Stored data
##############################
-- ==== Sys2Proof/Laws/State.lean ====
section
/-! SUPPORT. What each named update of the state does to each field: the updated field's new value, every other field as
it was. True by definition, and simp lemmas, so that no proof unfolds a record update. -/
namespace Sys2Proof.Machine

variable (s : State)

/-! ### State.withPending -/

@[simp] theorem withPending_conditioner (q : List Instr) :
    (s.withPending q).conditioner = s.conditioner := rfl
@[simp] theorem withPending_tables (q : List Instr) : (s.withPending q).tables = s.tables := rfl
@[simp] theorem withPending_standardize (q : List Instr) :
    (s.withPending q).standardize = s.standardize := rfl
@[simp] theorem withPending_binning (q : List Instr) : (s.withPending q).binning = s.binning := rfl
@[simp] theorem withPending_closeOut (q : List Instr) : (s.withPending q).closeOut = s.closeOut := rfl
@[simp] theorem withPending_profile (q : List Instr) : (s.withPending q).profile = s.profile := rfl
@[simp] theorem withPending_frame (q : List Instr) : (s.withPending q).frame = s.frame := rfl
@[simp] theorem withPending_contexts (q : List Instr) : (s.withPending q).contexts = s.contexts := rfl
@[simp] theorem withPending_watch (q : List Instr) : (s.withPending q).watch = s.watch := rfl
@[simp] theorem withPending_monitors (q : List Instr) : (s.withPending q).monitors = s.monitors := rfl
@[simp] theorem withPending_conditions (q : List Instr) : (s.withPending q).conditions = s.conditions := rfl
@[simp] theorem withPending_handler (q : List Instr) : (s.withPending q).handler = s.handler := rfl
@[simp] theorem withPending_mill (q : List Instr) : (s.withPending q).mill = s.mill := rfl
@[simp] theorem withPending_port (q : List Instr) : (s.withPending q).port = s.port := rfl
@[simp] theorem withPending_clock (q : List Instr) : (s.withPending q).clock = s.clock := rfl
@[simp] theorem withPending_choices (q : List Instr) : (s.withPending q).choices = s.choices := rfl
@[simp] theorem withPending_pending (q : List Instr) : (s.withPending q).pending = q := rfl

/-! ### State.taken -/

@[simp] theorem taken_conditioner (f : CommandFrame) (rest : List CommandFrame) :
    (s.taken f rest).conditioner = s.conditioner := rfl
@[simp] theorem taken_tables (f : CommandFrame) (rest : List CommandFrame) :
    (s.taken f rest).tables = s.tables := rfl
@[simp] theorem taken_standardize (f : CommandFrame) (rest : List CommandFrame) :
    (s.taken f rest).standardize = s.standardize := rfl
@[simp] theorem taken_binning (f : CommandFrame) (rest : List CommandFrame) :
    (s.taken f rest).binning = s.binning := rfl
@[simp] theorem taken_closeOut (f : CommandFrame) (rest : List CommandFrame) :
    (s.taken f rest).closeOut = s.closeOut := rfl
@[simp] theorem taken_profile (f : CommandFrame) (rest : List CommandFrame) :
    (s.taken f rest).profile = s.profile := rfl
@[simp] theorem taken_frame (f : CommandFrame) (rest : List CommandFrame) :
    (s.taken f rest).frame = s.frame := rfl
@[simp] theorem taken_contexts (f : CommandFrame) (rest : List CommandFrame) :
    (s.taken f rest).contexts = s.contexts := rfl
@[simp] theorem taken_watch (f : CommandFrame) (rest : List CommandFrame) :
    (s.taken f rest).watch = s.watch := rfl
@[simp] theorem taken_monitors (f : CommandFrame) (rest : List CommandFrame) :
    (s.taken f rest).monitors = s.monitors := rfl
@[simp] theorem taken_conditions (f : CommandFrame) (rest : List CommandFrame) :
    (s.taken f rest).conditions = s.conditions := rfl
@[simp] theorem taken_handler (f : CommandFrame) (rest : List CommandFrame) :
    (s.taken f rest).handler = ⟨rest, some f, .executing⟩ := rfl
@[simp] theorem taken_mill (f : CommandFrame) (rest : List CommandFrame) :
    (s.taken f rest).mill = s.mill := rfl
@[simp] theorem taken_port (f : CommandFrame) (rest : List CommandFrame) :
    (s.taken f rest).port = s.port := rfl
@[simp] theorem taken_clock (f : CommandFrame) (rest : List CommandFrame) :
    (s.taken f rest).clock = s.clock := rfl
@[simp] theorem taken_choices (f : CommandFrame) (rest : List CommandFrame) :
    (s.taken f rest).choices = s.choices := rfl
@[simp] theorem taken_pending (f : CommandFrame) (rest : List CommandFrame) :
    (s.taken f rest).pending = s.pending := rfl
##############################
◆ WHAT THE TASK ASKS ◆
The stretch of entries above that starts with the line containing "(s.taken f rest).profile" and goes on through the line containing "theorem taken_pending (f" is to be transcribed exactly, and no other line is to be transcribed.

◆ SOLVED PROBLEM ◆
    (s.taken f rest).profile = s.profile := rfl
@[simp] theorem taken_frame (f : CommandFrame) (rest : List CommandFrame) :
    (s.taken f rest).frame = s.frame := rfl
@[simp] theorem taken_contexts (f : CommandFrame) (rest : List CommandFrame) :
    (s.taken f rest).contexts = s.contexts := rfl
@[simp] theorem taken_watch (f : CommandFrame) (rest : List CommandFrame) :
    (s.taken f rest).watch = s.watch := rfl
@[simp] theorem taken_monitors (f : CommandFrame) (rest : List CommandFrame) :
    (s.taken f rest).monitors = s.monitors := rfl
@[simp] theorem taken_conditions (f : CommandFrame) (rest : List CommandFrame) :
    (s.taken f rest).conditions = s.conditions := rfl
@[simp] theorem taken_handler (f : CommandFrame) (rest : List CommandFrame) :
    (s.taken f rest).handler = ⟨rest, some f, .executing⟩ := rfl
@[simp] theorem taken_mill (f : CommandFrame) (rest : List CommandFrame) :
    (s.taken f rest).mill = s.mill := rfl
@[simp] theorem taken_port (f : CommandFrame) (rest : List CommandFrame) :
    (s.taken f rest).port = s.port := rfl
@[simp] theorem taken_clock (f : CommandFrame) (rest : List CommandFrame) :
    (s.taken f rest).clock = s.clock := rfl
@[simp] theorem taken_choices (f : CommandFrame) (rest : List CommandFrame) :
    (s.taken f rest).choices = s.choices := rfl
@[simp] theorem taken_pending (f : CommandFrame) (rest : List CommandFrame) :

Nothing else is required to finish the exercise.